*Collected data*
---------------

-- ==== Sys2Proof/Machine/Jitter.lean ====
section
/-!
DEFINITION. The jitter buffers (11 R336 to R341, R347, R357): reservation, playout, drops, target delay and the glide
request.
-/
namespace Sys2Proof.Machine

/-- Granules of the depth pool (11 R337). -/
def depthPool : Nat := 63438848

/-- Granules reserved by every leg on this device. -/
def State.reservedGranules (s : State) : Nat :=
  s.voice.channels.foldl (fun n ch => n + ch.legA.jb.reserved + ch.legB.jb.reserved) 0

/-- A leg has a jitter buffer: it is bound to an RTP session (11, before R336). -/
def hasBuffer (ch : Channel) (l : Leg) : Bool :=
  (ch.legOf l).session != 0 && legCodec ch.program (legNum l) != 0x10

/-- The channel's frames are concealed or played by this program once its `next` is in force. -/
def Channel.latest (ch : Channel) : BitVec 160 :=
  match ch.next with
  | some p => p
  | none => ch.program

/-- The present instant in µs. -/
def State.nowUs (s : State) : Nat := s.now / 1000

/-- The 32-bit difference of two RTP timestamps in µs at a clock of `khz`. -/
def stampUs (ts anchor khz : Nat) : Int :=
  signed 32 (ts + 4294967296 - anchor) * 1000 / (khz : Int)

/-- The playout instant of a timestamp on a leg's playout point (11 R338). -/
def JitterBuffer.playout (b : JitterBuffer) (ts khz : Nat) : Option Int :=
  b.anchor.map fun a => (a.2 : Int) + stampUs ts a.1.toNat khz

/-- The frame whose task takes a packet of a playout instant: the first boundary at or after it. -/
def State.frameOfPlayout (s : State) (playoutUs : Int) : Int :=
  (s.alw.frame : Int) + (playoutUs - (s.alw.frameAt / 1000 : Nat) + 9999) / 10000

/-- The frame task of a channel's present frame still waits for its grant. -/
def State.taskWaiting (s : State) (ch : Channel) : Bool :=
  (s.engine ch.engine).ready.any fun t => t.channel == ch.id && t.frame == s.alw.frame && t.kind != .retry

/-- A packet comes too late: the task that needed it has been granted (11 R338). -/
def State.tooLate (s : State) (ch : Channel) (frame : Int) : Bool :=
  decide (frame < s.alw.frame) || (decide (frame = s.alw.frame) && !s.taskWaiting ch)

/-- Bytes of the hot window that a packet takes (11 R336). -/
def windowBytes (bytes : Nat) : Nat :=
  16 + (bytes + 15) / 16 * 16

/-- Bytes that a channel's legs hold in its hot window. -/
def windowUsed (ch : Channel) : Nat :=
  (ch.legA.jb.packets ++ ch.legB.jb.packets).foldl (fun n p => if p.inPool then n else n + windowBytes p.bytes) 0

/-- A leg's playout point is reset (11 R338, R340): the next packet sets it, and the minima are cleared. -/
def resync (b : JitterBuffer) : JitterBuffer :=
  { b with anchor := none, lateEarlyRun := 0, minima := [], secondMinimum := none, lastTs := none }

/-- The least-squares line through minima one second apart, as slope and value one second after the last, in µs
(DEDUCED, log 65). -/
def fitLine (ys : List Int) : Int × Int :=
  let n : Int := ys.length
  let sx : Int := n * (n - 1) / 2
  let sxx : Int := (n - 1) * n * (2 * n - 1) / 6
  let sy := ys.foldl (· + ·) 0
  let sxy := (ys.zipIdx.map fun p => p.1 * (p.2 : Int)).foldl (· + ·) 0
  let den := n * sxx - sx * sx
  if den = 0 then (0, ys.getLast?.getD 0)
  else
    let slope := (n * sxy - sx * sy) / den
    (slope, (sy - slope * sx) / n + slope * n)

/-- How far a transit lies above the line (11 R339) (DEDUCED, log 65). -/
def JitterBuffer.lateness (b : JitterBuffer) (transitUs : Int) : Nat :=
  let base := if b.minima.isEmpty then b.secondMinimum.getD transitUs else (fitLine b.minima).2
  (transitUs - base).toNat

/-- A timestamp extended beyond its 32 bits, by the nearest to the latest one (11 R340) (DEDUCED, log 65). -/
def JitterBuffer.extended (b : JitterBuffer) (ts : Nat) : Int :=
  match b.lastTs with
  | some t => t + signed 32 (ts + 4294967296 - (t % 4294967296).toNat)
  | none => ts

/-- The first packet of a talkspurt (11 R339): the gap runs from the end of the packet before it (DEDUCED, log 65). -/
def talkspurt (marker vad : Bool) (b : JitterBuffer) (stamp : Int) (ptime khz : Nat) : Bool :=
  marker || (vad && match b.lastTs with
    | some t => decide (60000 ≤ (stamp - t) * 1000 / (khz : Int) - 1000 * ptime)
    | none => false)

/-- What an accepted RTP packet is to a leg's buffer. -/
structure MediaPacket where
  seq : Nat
  ts : Nat
  marker : Bool
  ssrc : Word32
  bytes : Nat
  cn : Bool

---------------

*Problem requirements*
Lines from the records above that hold "transitUs" are the ones to list.

*Your response*
def JitterBuffer.lateness (b : JitterBuffer) (transitUs : Int) : Nat :=
  let base := if b.minima.isEmpty then b.secondMinimum.getD transitUs else (fitLine b.minima).2
  (transitUs - base).toNat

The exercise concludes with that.